Auch parteiintern gibt es Zwist
Doch in den letzten Wochen nimmt die Kritik parteiintern zu. Ende der Woche, beim Bundesparteitag in Bonn, könnte es doch mal lauter zugehen bei den sonst so zahm gewordenen Grünen. Und die Kritik betrifft vor allem den Kurs der beiden Minister im Rampenlicht.
Mit einem Dringlichkeitsantrag versuchen zahlreiche Abgeordnete, doch noch die Abbaggerung von Lützerath zu verhindern. Der AKW-Streckbetrieb sei eine "getarnte Laufzeitverlängerung", kritisieren Berliner Grüne. Die Regierungsmitglieder hätten in der öffentlichen Wahrnehmung "den Bezug zur Lebensrealität der allermeisten Menschen verloren", attestiert ein Antrag, der deutlich mehr Entlastungszahlungen fordert. Und selbst in der Frage, wie die Bundesregierung dem russischen Angriffskrieg begegnen soll, gibt es mittlerweile Zwist in der Partei.
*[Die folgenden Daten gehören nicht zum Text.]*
/-- ACTIVITY_SEAT, IMAGE_ENTRIES_APPLY, CLAIM_RESTORE, CLAIM_SAVE, VACATE_RECORD (R39, R40, R44, R48, R300–R303, R325–R331, R340, R375). -/
def Obligations.SeatsAreTakenAndClaimsMove : Prop :=
  ∀ (s : State) (q : SeatId),
    (∀ t i, s.seatTakes q.val = some (t, i) →
      let core := coreOf q.val
      i ∈ (s.tenant t.val).ready ∧ (∀ j ∈ (s.tenant t.val).ready, s.canTake core j t = true → j.before i = false) ∧
      (∀ k, i.ref = .record k → (s.act k).tenant = t → (s.act k).meet = none → (s.act k).waitJoin = false →
        ∃ u, exec (.activitySeat q) s = .next u ∧ (u.act k).st = .seated ∧ (u.seat q.val).holder = .act k ∧
          (u.seat q.val).preempt = false ∧ (u.act k).park = none ∧ (u.act k).r = (s.act k).r ∧ (u.act k).pc = (s.act k).pc ∧
          (∀ j ∈ (u.tenant t.val).ready, j.ref ≠ .record k) ∧
          (0 < (s.act k).kern.claim → (u.act k).hasClaim = true ∧ (u.act k).home = core) ∧
          (0 < (s.act k).kern.claim → (s.act k).hasClaim = false → ∀ b, b < (s.act k).kern.claim * 4096 →
            (u.core core).tile.read ((u.act k).claimBase + b) = 0)) ∧
      (∀ lid wp rest, i.ref = .roots lid → (s.tenant t.val).pool = wp :: rest →
        let l := s.launch t.val lid
        let k := actKey t wp
        ∃ u, exec (.activitySeat q) s = .next u ∧ (u.tenant t.val).pool = rest ∧ (u.seat q.val).holder = .act k ∧
          (u.act k).st = .seated ∧ (u.act k).pc = l.kern.headerVa + BitVec.ofNat 56 l.kern.codeOff.toNat ∧
          (u.act k).index = BitVec.ofNat 32 l.nextRoot ∧ (u.act k).lid = lid ∧ (u.launch t.val lid).nextRoot = l.nextRoot + 1 ∧
          ∀ n, (u.act k).x n = entryX wp (BitVec.ofNat 32 l.nextRoot) l.count (l.paramVa.setWidth 64) n)) ∧
    (∀ k e, s.imagesDue q.val = some k → (s.act k).kern.images.drop (s.act k).imagesDone = [e] →
      let a := s.act k
      let home := s.core a.home
      home.tile.wf = true →
      (e.fill = true →
        ∃ u, exec (.imageEntriesApply q) s = .next u ∧ (u.act k).imagesDone = a.imagesDone + 1 ∧
          ∀ x, (u.core a.home).tile.read x =
            overlay (a.claimBase + e.dst.toNat) (List.replicate e.len.toNat 0) home.tile.read x) ∧
      (∀ bs bad s1, e.fill = false → s.cutOff a.tenant (copOf (coreOf q.val)) (a.paramVa.toNat + e.src.toNat) e.len.toNat = false →
        s.readLoc a.tenant (copOf (coreOf q.val)) e.verify e.len.toNat (.glob ((a.paramVa.toNat + e.src.toNat) % 2 ^ 56)) =
          .ok (bs, bad, s1) → (∀ b ∈ bs, b.2 = false) →
        ∃ u, exec (.imageEntriesApply q) s = .next u ∧ (u.act k).imagesDone = a.imagesDone + 1 ∧
          ∀ x, (u.core a.home).tile.read x = overlay (a.claimBase + e.dst.toNat) (bs.map (·.1)) home.tile.read x)) ∧
    (∀ k, s.restoreDue q.val = some k →
      let a := s.act k
      (∀ u, a.spilled = true → s.unspill k (List.range 4) = .ok u → exec (.claimRestore q) s = .next u) ∧
      (∀ bs s1, a.spilled = false → a.claimSaved = true → a.rebuild = false → s.savedBytes a = .ok (bs, [], s1) → (s.core a.home).tile.wf = true →
        ∃ u, exec (.claimRestore q) s = .next u ∧ (u.act k).claimSaved = false ∧ (u.act k).pc = a.pc ∧
          ∀ x, (u.core a.home).tile.read x = overlay (a.claimBase + a.pre.saveOff.toNat) bs (s.core a.home).tile.read x) ∧
      (∀ e s1, a.spilled = false → a.claimSaved = false → s.safeEntry k (copOf (coreOf q.val)) a.pre.index.toNat = .ok (e, s1) →
        ∃ u, exec (.claimRestore q) s = .next u ∧
          (e.stub = 0xFFFFFFFF → (u.act k).rebuild = false ∧ (u.act k).pc = a.pre.resumePc) ∧
          (e.stub ≠ 0xFFFFFFFF → (u.act k).rebuild = true ∧ (u.act k).pre.kind = .stubBegun ∧
            (u.act k).pc = a.kern.codeVa + BitVec.ofNat 56 e.stub))) ∧
    (∀ k va s2, s.saveStep k = .save →
      let s1 := s.stopTileCopies k
      s1.saveClaimBytes k 0 (s.act k).claimLen = .done va s2 →
      ∃ u, exec (.claimSave k) s = .next u ∧ (u.act k).claimSaved = true ∧ (u.act k).hasClaim = false ∧ (u.act k).home = 0xFFFF ∧
        (u.act k).pre.kind = .whole ∧ (u.act k).pre.saveVa = BitVec.ofNat 56 va ∧ (u.act k).pre.saveOff = 0 ∧
        (u.act k).pre.saveLen = BitVec.ofNat 32 (s.act k).claimLen ∧ (u.act k).st = (s.act k).st ∧ (u.act k).rebuild = (s.act k).inStub ∧
        ∀ c ∈ (u.core (s.act k).home).claims, c.act ≠ k) ∧
    (∀ (t : Tid) r, (s.tenant t.val).preReq = some r → (s.tenant t.val).resetting = false → (s.tenant t.val).vacHeld = false →
      (∀ s1, r.every = false → (∀ c ∈ s.leaseCores t, (s.core c).chosen = false) →
        s.gwrite t devCop (s.tenant t.val).vacva.toNat (List.replicate 8 0) = .ok s1 →
        ∃ u, exec (.vacateRecord t) s = .next u ∧ (u.tenant t.val).preReq = none ∧ (u.tenant t.val).intstat.getLsbD 3 = true ∧
          u.mem = s1.mem) ∧
      (∀ c ∈ s.leaseCores t, (s.core c).chosen = true → s.coreEmpty c = true →
        ∃ u, exec (.vacateRecord t) s = .next u ∧ (u.core c).owner = none ∧ (u.core c).chosen = false ∧
          (u.core c).clearing.map (·.2) = some (s.cycle + 1105)))

/-- COPY_START, COPY_COMPLETE, COPY_FAULT, QFENCE_COMPLETE, CAPDROP_COMPLETE, HANDOVER_COMPLETE (R96, R230, R233–R236, R239, R242, R245,
R282, R425). A copy within the claim moves as many units as may be, up to the number given, in whole 8-byte words of its destination, and
has then read whole words of its source. -/
def Obligations.CopiesMoveAndEnd : Prop :=
  ∀ (s : State) (k : ActKey),
    let a := s.act k
    (∀ q e s1, s.serve k q = some (s1, e) → e.kind = .cpy → laySpace e.src = 0 → laySpace e.dst = 0 → e.twin = false → e.done = 0 →
      e.taken = [] → layRing e.dst = false → e.desc.getLsbD 12 = false → e.lost = none → e.triedAt = none → (s.core a.home).tile.wf = true →
      (s.core a.home).tilePoison = [] →
      (s.engineCop k ≠ devCop → e.engine.isSome = true) ∧
      (∀ n, ∃ u m r, exec (.copyStart k q n) s = .next u ∧
        m ≤ n ∧ m ≤ e.units ∧ CutsNoWord e e.dstOff m ∧ (∀ i, m < i → i ≤ n → i ≤ e.units → ¬ CutsNoWord e e.dstOff i) ∧
        m ≤ r ∧ r ≤ e.units ∧ CutsNoWord e e.srcOff r ∧
        (let ahead := ((List.range r).drop m).map fun i => (List.range e.size).map fun j =>
            (copied e a.claimBase m (s.core a.home).tile.read (a.claimBase + e.srcOff i + j), false)
         ((u.act k).copyQ[q.val]).head? = some { e with st := .inProgress, begun := true, done := m, taken := ahead }) ∧
        ∀ x, (u.core a.home).tile.read x = copied e a.claimBase m (s.core a.home).tile.read x) ∧
      ∃ u, exec (.copyComplete k q) s = .next u ∧ CopyEnded s u k q e (if e.poisoned then 1 else 0) ∧
        ∀ x, (u.core a.home).tile.read x = copied e a.claimBase e.units (s.core a.home).tile.read x) ∧
    (∀ q e bad, s.headCopy k q = some e → s.awaitsAnswer e = true → e.answer = some bad →
      ∃ u, exec (.copyComplete k q) s = .next u ∧ CopyEnded s u k q e (if e.poisoned || bad then 1 else 0)) ∧
    (∀ q s1 e c va, s.copyFails k q = some (s1, e, c, va) → (s1.act k).copyQ = a.copyQ →
      (c = 0x060 → ∃ u, exec (.copyFault k q none) s = .next u ∧
        ((u.act k).copyQ[q.val]).head? = some { e with st := .parked, engine := none, taken := [], placed := none, done := if e.atOnce then 0 else e.done }) ∧
      (c ≠ 0x060 → (s1.act k).ending = a.ending → ∃ u, exec (.copyFault k q none) s = .next u ∧ CopyEnded s u k q e (0x100 + c.toNat))) ∧
    (∀ q c, s.mgmt.ckBusy = true →
      exec (.copyFault k q (some c)) s = .next { s with heldIn := s.heldIn ++ [.copyFault k q (some c)] }) ∧
    (∀ q e c, s.mgmt.ckBusy = false → s.headCopy k q = some e → e.st ≠ .parked → e.begun = true →
      c ∈ [0x042, 0x060, 0x061, 0x062, 0x068, 0x069] →
      (remoteSrc e = true → c = 0x060 → ∃ u, exec (.copyFault k q (some c)) s = .next u ∧
        ((u.act k).copyQ[q.val]).head?.map (·.st) = some .parked) ∧
      (s.remoteDst e = true ∨ remoteSrc e = true → ¬ (remoteSrc e = true ∧ c = 0x060) →
        ∃ u, exec (.copyFault k q (some c)) s = .next u ∧ CopyEnded s u k q e (0x100 + c.toNat))) ∧
    (∀ e m, a.fenceDone = some (e, m) →
      ∃ u, exec (.qfenceComplete k) s = .next u ∧
        (∀ n : Fin 4, (u.act k).copyQ[n.val] = if m.getLsbD n.val then (a.copyQ[n.val]).drop 1 else a.copyQ[n.val]) ∧
        (e.dropped = false → a.ending = false → e.token ≠ 0 →
          (u.act k).isPending e.token = false ∧ (u.act k).x e.token = 0)) ∧
    (∀ m, s.readyMove k false = some m →
      ∃ u, exec (.capdropComplete k) s = .next u ∧ (u.act k).moves = a.moves.filter (· != m) ∧
        (∀ r, Table.find (s.tenant a.tenant.val).regions m.handle.toNat = some r →
          Table.find (u.tenant a.tenant.val).regions m.handle.toNat = some { r with holder := none }) ∧
        (m.token ≠ 0 → (u.act k).isPending m.token = false ∧ (u.act k).x m.token = 0)) ∧
    (∀ m, s.readyMove k true = some m →
      ∃ u p, exec (.handoverComplete k) s = .next u ∧ m.dest = some p ∧ (u.act k).moves = a.moves.filter (· != m) ∧
        (∀ r, Table.find (s.tenant a.tenant.val).regions m.handle.toNat = some r →
          Table.find (u.tenant a.tenant.val).regions m.handle.toNat = some { r with holder := some p }) ∧
        (m.token ≠ 0 → (u.act k).isPending m.token = false ∧ (u.act k).x m.token = 0))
Wenn die Grünen in Hannover in eine Koalition eintreten, dann regieren sie in 12 von 16 Bundesländern mit. Aber Regieren hat auch einen Preis - "cost of ruling" nennt die Wissenschaft das. Und dieser Preis scheint in Krisenzeiten noch höher zu sein. Für die Grünen ist die kritische Frage vielleicht nicht, wie sie jetzt abschneiden, sondern wo sie am Ende dieses Winters stehen.